The Supreme Court order of October 24 ruled that non-core items should be included in computing AGR. It left the telco facing over Rs
28,000 crore in additional licence fee dues, besides more than Rs 11,000 crore in spectrum usage charge dues. Vodafone Idea’s
revenue in the June quarter was Rs 11,300 crore.
“Significant uncertainties exist in relation to VIL’s ability to generate the cash flow that it needs to settle, or refinance its liabilities and
guarantees as they fall due, including those relating to the AGR judgement,” the Vodafone Group said in its earnings release. “VIL is
seeking relief from the Indian government, including, but not limited to, granting a waiver of interest and penalties relating to the AGR
judgement.”

Read said VIL also wants a twoyear delay on spectrum payments and lower licence fees and taxes.

The telecom giant said VIL was one of the main reasons it made a loss in the six months to September.

“Loss, for the financial period, of 1.9 billion Euros primarily reflects losses in relation to Vodafone Idea post an adverse judgment against
the industry by the Supreme Court in India,” said the group in its statement.

Vodafone's operating loss from the India business widened to 692 million Euros in April-September from 133 million Euros in the same
period last year. Vodafone India will announce its results on November 14.
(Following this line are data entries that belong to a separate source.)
namespace Sys2Proof.Proofs

open Sys2Proof Sys2Proof.Machine

/-! ### Each command's meaning, where it completes -/

theorem exec_next_of_set {s : State} (h : s.incSet = true) :
    exec (.next .P) s =
      respondSample .P (phaseIndex s.cfg.k (s.phase + s.phaseInc)) (s.setPhase (s.phase + s.phaseInc)) :=
  execNext_eq_next.mpr ⟨rfl, h, rfl⟩

theorem exec_phmod_of_set {s : State} (m : Word) (h : s.incSet = true) :
    exec (.phmod .P m) s =
      respondSample .P (phaseIndex s.cfg.k (modulatedPhase s.cfg.k (s.phase + s.phaseInc) m))
        (s.setPhase (s.phase + s.phaseInc)) :=
  execPhmod_eq_next.mpr ⟨rfl, h, rfl⟩

theorem exec_next_of_unset {s : State} (h : s.incSet = false) : exec (.next .P) s = .fault .incrementUnset :=
  exec_next_eq_fault.mpr ⟨rfl, h, rfl⟩

theorem exec_phmod_of_unset {s : State} (m : Word) (h : s.incSet = false) :
    exec (.phmod .P m) s = .fault .incrementUnset :=
  exec_phmod_eq_fault.mpr ⟨rfl, h, rfl⟩

theorem exec_atindex (p : Port) (i : Word) (s : State) :
    exec (.atindex p i) s = respondSample p (maskedIndex s.cfg.k i) s := rfl

theorem exec_setfreqN8 (p : Port) (f : Word) (s : State) :
    exec (.setfreqN8 p f) s = writeInc p (q24n8Inc s.cfg f) s := rfl

theorem exec_setfreqU (p : Port) (f : Word) (s : State) :
    exec (.setfreqU p f) s = writeInc p (hertzInc s.cfg f) s := rfl

theorem exec_setfreqF_of_special {F : Word} (h : floatExponent F = 255) (p : Port) (s : State) :
    exec (.setfreqF p F) s = writeInc p (Config.nanInc s.stream s.draws) s.countDraw :=
  if_pos (decide_eq_true h)

theorem exec_setfreqF_of_finite {F : Word} (h : floatExponent F ≠ 255) (p : Port) (s : State) :
    exec (.setfreqF p F) s = writeInc p (floatInc s.cfg F) s :=
  if_neg (by simpa [floatIsSpecial] using h)

theorem exec_phinc (p : Port) (f : Word) (s : State) :
    exec (.phinc p f) s = .next (s.respond p (hertzInc s.cfg f)) := rfl

theorem exec_setinc (p : Port) (v : Word) (s : State) : exec (.setinc p v) s = writeInc p v s := rfl

/-- What an increment write stores and answers (41_frequency_control.md rule R101). -/
theorem writeInc_effect (p : Port) (v : Word) (s : State) :
    ∃ t, writeInc p v s = .next t ∧ t.phaseInc = v ∧ t.incSet = true ∧ t.phase = s.phase ∧
      (t.port p).responses = (s.port p).responses ++ [0] :=
  ⟨_, writeInc_eq p v s, by simp, by simp, by simp, by simp⟩

/-! ### Completion and refusal -/

theorem wellFormed_of_not_advances {i : Instr} (h : i.advances = false) : i.wellFormed = true := by
  cases i with
  | next p | phmod p m => cases h
  | _ => rfl

/-- A command completes exactly on a port that accepts it, and NEXT and PHMOD with an increment written (rule R130). -/
theorem exec_completes_iff {i : Instr} {s : State} :
    (∃ t, exec i s = .next t) ↔ i.wellFormed = true ∧ (i.advances = true → s.incSet = true) := by
  constructor
  · rintro ⟨t, ht⟩
    refine ⟨?_, fun ha => (exec_advances ht ha).2⟩
    cases ha : i.advances with
    | false => exact wellFormed_of_not_advances ha
    | true => exact wellFormed_of_port_P (exec_advances ht ha).1
  · rintro ⟨hwf, hset⟩
    cases i with
    | next p =>
      obtain rfl : p = .P := of_decide_eq_true hwf
      exact ⟨_, exec_next_of_set (hset rfl)⟩
    | phmod p m =>
      obtain rfl : p = .P := of_decide_eq_true hwf
      exact ⟨_, exec_phmod_of_set m (hset rfl)⟩
    | _ => exact exec_completes rfl

/-- A command that completes returns one response, on its own port (rule R32). -/
theorem exec_responds {i : Instr} {s t : State} (h : exec i s = .next t) :
    ∃ v, t.port i.port = (s.port i.port).responded v ∧ ∀ q, q ≠ i.port → t.port q = s.port q := by
  rcases exec_shape h with ⟨_, hP, _, v, rfl⟩ | ⟨_, _, v, s', rfl | ⟨rfl, _⟩, rfl⟩ | ⟨_, _, v, rfl⟩
  · exact ⟨v, by simp [hP], fun q hq => by simp [hP ▸ hq]⟩
  · exact ⟨0, by simp, fun q hq => by simp [hq]⟩
  · exact ⟨0, by simp, fun q hq => by simp [hq]⟩
  · exact ⟨v, by simp, fun q hq => by simp [hq]⟩

/-- Settles O36. -/
theorem acceptedCommandsCompleteWithOneResponse : Obligations.AcceptedCommandsCompleteWithOneResponse := by
  intro i s hwf hset
  obtain ⟨t, ht⟩ := exec_completes_iff.mpr ⟨hwf, hset⟩
  obtain ⟨v, hport, hother⟩ := exec_responds ht
  exact ⟨t, v, ht, hport, hother⟩

theorem andThen_eq_refused {o : Host.Outcome State Fault Refusal} {f : State → Host.Outcome State Fault Refusal}
    {r : Refusal} : andThen o f = .refused r ↔ o = .refused r ∨ ∃ s, o = .next s ∧ f s = .refused r := by
  cases o <;> simp

theorem advance_ne_refused (s : State) (r : Refusal) : advance s ≠ .refused r := by
  cases h : s.incSet with
  | false => simp [advance_of_unset h]
  | true => simp [advance_of_set h]

/-- What NEXT and PHMOD share, whichever cell `off` selects: only the port check can refuse. -/
theorem advanceAndRespond_eq_refused {p : Port} {off : State → Nat} {s : State} {r : Refusal} :
    (andThen (producerOnly p s) fun s => andThen (advance s) fun s => respondSample p (off s) s) = .refused r ↔
      r = .wrongPort ∧ p = .C := by
  cases p with
  | P => simp [andThen_eq_refused, advance_ne_refused]
  | C => simp [eq_comm]

theorem exec_next_eq_refused {p : Port} {s : State} {r : Refusal} :
    exec (.next p) s = .refused r ↔ r = .wrongPort ∧ p = .C :=
  advanceAndRespond_eq_refused

theorem exec_phmod_eq_refused {p : Port} {m : Word} {s : State} {r : Refusal} :
    exec (.phmod p m) s = .refused r ↔ r = .wrongPort ∧ p = .C :=
  advanceAndRespond_eq_refused

theorem exec_ne_refused_of_not_advances {i : Instr} (h : i.advances = false) (s : State) (r : Refusal) :
    exec i s ≠ .refused r := by
  obtain ⟨t, ht⟩ := exec_completes (s := s) h
  simp [ht]

theorem ne_P_iff {p : Port} : p ≠ .P ↔ p = .C := by
  cases p <;> decide

/-- Settles O38: NEXT and PHMOD by their port check; every other command completes and is well-formed. -/
theorem onlyTheWrongPortIsRefused : Obligations.OnlyTheWrongPortIsRefused := by
  intro i s r
  cases i with
  | next p => simp [exec_next_eq_refused, Instr.wellFormed, ← ne_P_iff]
  | phmod p m => simp [exec_phmod_eq_refused, Instr.wellFormed, ← ne_P_iff]
  | _ => exact iff_of_false (exec_ne_refused_of_not_advances rfl s r) (by simp [Instr.wellFormed])

/-- Settles O39, by induction on the list: INC_SET after the first command is the `set` that `readyFrom` goes
on with. -/
theorem readySequencesAreExactlyThoseThatComplete : Obligations.ReadySequencesAreExactlyThoseThatComplete := by
  intro l
  induction l with
  | nil => exact fun s => iff_of_true ⟨s, rfl⟩ rfl
  | cons i rest ih =>
    intro s
    have hready : readyFrom s.incSet (i :: rest) = true ↔
        (∃ t, exec i s = .next t) ∧ readyFrom (s.incSet || i.writesInc) rest = true := by
      rw [exec_completes_iff]
      cases hset : s.incSet <;> cases ha : i.advances <;> simp [readyFrom, ha]
    rw [hready]
    constructor
    · rintro ⟨u, hu⟩
      obtain ⟨t, ht, hrest⟩ := andThen_eq_next.mp hu
      exact ⟨⟨t, ht⟩, exec_incSet ht ▸ (ih t).mp ⟨u, hrest⟩⟩
    · rintro ⟨⟨t, ht⟩, hrest⟩
      obtain ⟨u, hu⟩ := (ih t).mpr (exec_incSet ht ▸ hrest)
      exact ⟨u, andThen_eq_next.mpr ⟨t, ht, hu⟩⟩

/-! ### Frames -/

theorem tableRead_of_cfg {s t : State} (h : t.cfg = s.cfg) (off : Nat) : tableRead t off = tableRead s off := by
  rw [tableRead, tableRead, h]

/-- A command leaves the word on its port where it is: the step that performs it has taken it already. -/
theorem exec_keeps_command {i : Instr} {s t : State} (h : exec i s = .next t) :
    (t.port i.port).command = (s.port i.port).command := by
  obtain ⟨v, hport, _⟩ := exec_responds h
  rw [hport, PortState.responded_command]

theorem exec_keeps_other_port {i : Instr} {s t : State} (h : exec i s = .next t) {q : Port} (hq : q ≠ i.port) :
    t.port q = s.port q := by
  obtain ⟨_, _, hother⟩ := exec_responds h
  exact hother q hq

/-- Only SETFREQ.F of a NaN or an infinity draws. -/
theorem exec_keeps_draws {i : Instr} {s t : State} (h : exec i s = .next t)
    (hfinite : ∀ F, i = .setfreqF i.port F → floatExponent F ≠ 255) : t.draws = s.draws := by
  rcases exec_shape h with ⟨_, _, _, v, rfl⟩ | ⟨_, _, v, s', rfl | ⟨_, F, hF, hspecial⟩, rfl⟩ | ⟨_, _, v, rfl⟩
  · simp
  · simp
  · exact absurd hspecial (hfinite F hF)
  · simp

theorem ne_setfreqF_of_not_writesInc {i : Instr} (h : i.writesInc = false) (p : Port) (F : Word) :
    i ≠ .setfreqF p F := by
  rintro rfl
  cases h

/-- Settles O40: NEXT and PHMOD complete on port P only. -/
theorem frameOfNextAndPhmod : Obligations.FrameOfNextAndPhmod := by
  intro i s t ha h
  have hP := (exec_advances h ha).1
  have hw := writesInc_of_advances ha
  refine ⟨exec_phaseInc h hw, by rw [exec_incSet h, hw, Bool.or_false], exec_keeps_cfg h,
    exec_keeps_other_port h (q := .C) (by simp [hP]), ?_, exec_keeps_host h,
    exec_keeps_draws h fun F hF => absurd hF (ne_setfreqF_of_not_writesInc hw _ F), exec_keeps_stream h,
    tableRead_of_cfg (exec_keeps_cfg h)⟩
  simpa [hP] using exec_keeps_command h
Following the court ruling, its guidance now “excludes recharges from India, a drag of 0.1 billion Euro on the group’s free cash flow and
Indus Towers dividends (a drag of 0.15 billion Euro on our free cash flow).” Excluding India, Vodafone Group raised its full fiscal year
outlook.

The group said it had reduced the “carrying value” attributed to VIL to nil at September end, compared with over 2,802 million Euros in
May. “The group’s carrying value was 1,392 million Euros at 31 March 2019 and in May 2019, the group invested 1,410 million Euros via
a rights issue,” the company said.

As the group had no obligation to fund VIL’s losses, it has recognised its share of estimated VIL losses arising from both its operating
activities and those in relation to the AGR judgement to an amount that is limited to the remaining carrying value of VIL, which is
therefore reduced to nil.

As part of the merger pact, the two sides had agreed a mechanism for payments between the UK telco and VIL, subject to the
crystallisation of certain identified contingent liabilities in relation to legal, regulatory, tax and other matters, including the AGR case, and
refunds relating to Vodafone India and Idea Cellular.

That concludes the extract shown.